Checking Translations or Bilingual Texts

LanguageTool is able to check bilingual texts (bitexts). The bitexts should be aligned on the level of sentences (not paragraphs, as rules could generate more false alarms).

Rules in bitext mode

In bitext mode, the following rules are used:

  • false friend rules: the rules are matched only when both source and target contain the false friend terms
  • rules for target language
  • generic bitext rules (in Java)
  • bilingual rules for target rules (if they are found in the /rules/[language]/bitext.xml file, where [language] is a two-letter code of the language).

The generic bitext rules include the rules that check:

  • if the translation length of the target is not radically different from the source (TRANSLATION_LENGTH)
  • if the translation is not the same for multiple-word sentences (SAME_TRANSLATION)

In the future, when the general mechanism for adding custom rules will be implemented, any custom rules will be added as well.

Checking from the command line

To check bitext from command line, you need to use -m to specify source language, -l to specify the target language, and -b2 to switch the bitext mode.

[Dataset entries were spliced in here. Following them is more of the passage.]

-- ==== Sys2Proof/Config.lean ====
section
/-! DEFINITION. Sys2Proof/Config.lean: what is fixed for the machine and the one free value (spec/00_scope.md R7, R8).
The cycle parameters of R8 are in Machine/Cycles.lean. -/

namespace Sys2Proof

/-- The value a read of a peripheral-port address returns (R8, R204): `PeriphRead(addr, choice)`, where `choice` numbers
the bus reads. It has no body: the core puts no constraint on it, and nothing can be proved of its value (log entry 2). -/
opaque Config.periphRead : Word → Nat → Byte

/-- Rows of the framebuffer (R7). -/
abbrev Config.screenRows : Nat := 144

/-- Columns of the framebuffer (R7). -/
abbrev Config.screenColumns : Nat := 160

/-- Scanlines of a frame, numbered 0 to 153 (R7). -/
abbrev Config.scanlines : Nat := 154

end Sys2Proof
end

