-- ==== Sys2Proof/Machine/Cpu.lean ====
section
/-! DEFINITION. Sys2Proof/Machine/Cpu.lean: fetching, the CPU step and the system step (spec/60_exceptions.md R195, R196,
R203; spec/46_system.md R192). -/

namespace Sys2Proof.Machine

/-! ## Fetch -/

/-- The `k`-th byte of the instruction at PC: the `k`-th bus read of the step (R10, R19, R51). -/
def State.fetchByte (s : State) (k : Nat) : Byte :=
  { s with reads := s.reads + k }.busRead (s.pc + BitVec.ofNat 16 k)

/-- The length of the instruction at PC (R54). -/
def State.fetchLength (s : State) : Nat := instrLength (s.fetchByte 0)

/-- The opcode byte or bytes of the instruction at PC, which the observation hook receives (R208). -/
def State.fetchOpcode (s : State) : List Byte := (opSlot (s.fetchByte 0) (s.fetchByte 1)).bytes

/-- The instruction at PC. -/
def State.instrAt (s : State) : Instr := decodeBytes (s.fetchByte 0) (s.fetchByte 1) (s.fetchByte 2)

/-- The state after fetching the instruction at PC: PC has passed its bytes (R19). -/
def State.afterFetch (s : State) : State :=
  { s with
    pc := s.pc + BitVec.ofNat 16 s.fetchLength
    reads := s.reads + s.fetchLength
    opcode := s.fetchOpcode }

/-! ## The CPU step -/

/-- The core stays halted or stopped in this step (R196, R210). -/
def State.staysIdle (stopWake : Bool) (s : State) : Bool :=
  match s.power with
  | .run => false
  | .halted => s.pending == 0
  | .stopped => s.pending == 0 && !stopWake

/-- The state after an idle step: nothing fetched, nothing changed, `HaltIdleCycles` returned (R8, R196). -/
def State.idle (s : State) : State := { s with cycles := s.timing.haltIdle, opcode := [] }

/-- The core runs (R196). -/
def State.wake (s : State) : State := { s with power := .run }

/-- The state after a dispatch step, which returns `IntDispatchCycles` (R8, R196, R200). -/
def State.dispatchStep (i : IntSource) (s : State) : State :=
  { s.takeInterrupt i with cycles := s.timing.intDispatch, opcode := [] }

/-- `EiTick()` (R192). -/
def State.eiTick (s : State) : State :=
  if s.eiDelay = 2 then { s with eiDelay := 1 }
  else if s.eiDelay = 1 then { s with eiDelay := 0, ime := true }
  else s

/-- The end of a step that executed an instruction: `EiTick()`, unless the instruction raised the fault (R192). -/
def State.endInstruction (s : State) : State :=
  match s.faultRec with
  | some _ => s
  | none => s.eiTick

/-- An outcome with its next state carried on. -/
def mapNext (g : State → State) : Host.Outcome State Fault Refusal → Host.Outcome State Fault Refusal
  | .next s => .next (g s)
  | .fault r => .fault r
  | .refused r => .refused r

/-- Fetches and executes one instruction (R196). -/
def runInstruction (s : State) : Host.Outcome State Fault Refusal :=
  mapNext State.endInstruction (exec s.instrAt s.afterFetch)

/-- `CpuStep(stop_wake)` (R196): a faulted core returns its fault; a halted or stopped core idles or wakes; an enabled,
pending interrupt is dispatched; otherwise one instruction runs. -/
def cpuStep (stopWake : Bool) (s : State) : Host.Outcome State Fault Refusal :=
  match s.faultRec with
  | some r => .fault (.faulted r)
  | none =>
    if s.staysIdle stopWake then .next s.idle
    else
      match s.wake.interruptTaken with
      | some i => .next (s.wake.dispatchStep i)
      | none => runInstruction s.wake

/-! ## The system step -/

/-- The inputs of the next system step (R203); when none are listed, no request and no wake (log entry 3). -/
def State.nextInput (s : State) : StepInput := s.inputs.headD { irq := 0, stopWake := false }

/-- `IF <- IF | (irq_in & 0x1C)`, with the inputs of this step consumed (R203). -/
def State.latchInput (s : State) : State :=
  { s with ifReg := s.ifReg ||| (s.nextInput.irq &&& 0x1C), inputs := s.inputs.tail }

/-- The PPU's part of the system step: the cycles the CPU step returned, and nothing after a fault (R203). -/
def State.ppuPart (s : State) : State :=
  match s.faultRec with
  | some _ => s
  | none => s.ppuStep s.cycles

/-- `SystemStep(irq_in, stop_wake)` (R203), its inputs the head of `inputs`: the latch, the CPU step, the PPU's part. On a
faulted core the CPU step changes nothing and the PPU is not stepped, so the state after it is the latched one, and what
the step returns is the recorded fault, `State.result` (R197, log entry 4). -/
def systemStep (s : State) : Host.Outcome State Fault Refusal :=
  match cpuStep s.nextInput.stopWake s.latchInput with
  | .next t => .next t.ppuPart
  | .fault _ => .next s.latchInput
  | .refused r => .refused r

/-! ## Placing an instruction where the next step fetches -/

/-- A fetch at the address reads the backing array (R37). -/
def isArrayByte (addr : Word) : Bool := busTarget addr == .rom || busTarget addr == .plain

/-- Nothing keeps the next step from fetching: no recorded fault, the core running, no interrupt dispatched. Only what
stands in the way is changed. -/
def State.readyToFetch (s : State) : State :=
  { s with
    faultRec := none
    power := .run
    ime := s.ime && (highestPriority s.latchInput.pending).isNone }

/-- PC where three bytes can be fetched from the backing array: where it is, or else work RAM. -/
def State.withFetchablePc (s : State) : State :=
  if isArrayByte s.pc && isArrayByte (s.pc + 1) && isArrayByte (s.pc + 2) then s else { s with pc := 0xC000 }

/-- The 24 bits of an instruction stored at PC, directly into the backing array as `load` does (R53). -/
def State.placeAtPc (v : BitVec 24) (s : State) : State :=
  ((s.setMem s.pc (v.extractLsb' 0 8)).setMem (s.pc + 1) (v.extractLsb' 8 8)).setMem (s.pc + 2) (v.extractLsb' 16 8)

end Sys2Proof.Machine
end

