-- ==== Sys2Proof/Machine/Core.lean ====
section
/-! DEFINITION. Sys2Proof/Machine/Core.lean: the machine the host reads. -/

def Sys2Proof.core : Host.Core :=
  { State := Sys2Proof.Machine.State
    Fault := Sys2Proof.Machine.Fault
    Refusal := Sys2Proof.Machine.Refusal
    step := Sys2Proof.Machine.step
    reset := Sys2Proof.Machine.State.reset }
end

The rest of the command line stays as before.

NOTE: in version 1.1, the only input format on the command-line is the tabbed text file, where the first field contains the source, and the second - the target. Programatically, you can also use WordFast Translation Memory, but it's not available yet on the command line.

OmegaT

OmegaT has a plugin that can be installed in the OmegaT main directory (you need to use the downloaded version, not the web-start version, though). See the README of the plugin for details. The plugin allows to check translation on the go.

CheckMate

LanguageTool may be used to check bilingual data in many more formats with the use of CheckMate, which also has a nice user interface:

lt-checkmate.png

API

HTTP Server

Use the standard format of the query: specify your source segment text as srctext parameter, your target segment as text, source language as mothertongue, and target language as lang.

Java

To use bitext checking, you need to create two JLanguageTool instances (one for source language, and one for target language), and then use the utility methods from the Tools class. For example, if sourceText is a source string, text as target string, then you may call LT this way:

final JLanguageTool sourceLt = getLanguageToolInstance(motherTongue, null);
final JLanguageTool targetLt = getLanguageToolInstance(lang, null);
final List<BitextRule> bRules = Tools.getBitextRules(motherTongue, lang);
final List<RuleMatch> matches = Tools.checkBitext(sourceText, text, sourceLt, targetLt, bRules);

In the Tools class, there are several other overloaded versions of checkBitext (including some that produce text on the standard output device directly), but the method called above may be used from other software to get a list of RuleMatches that specify all errors found.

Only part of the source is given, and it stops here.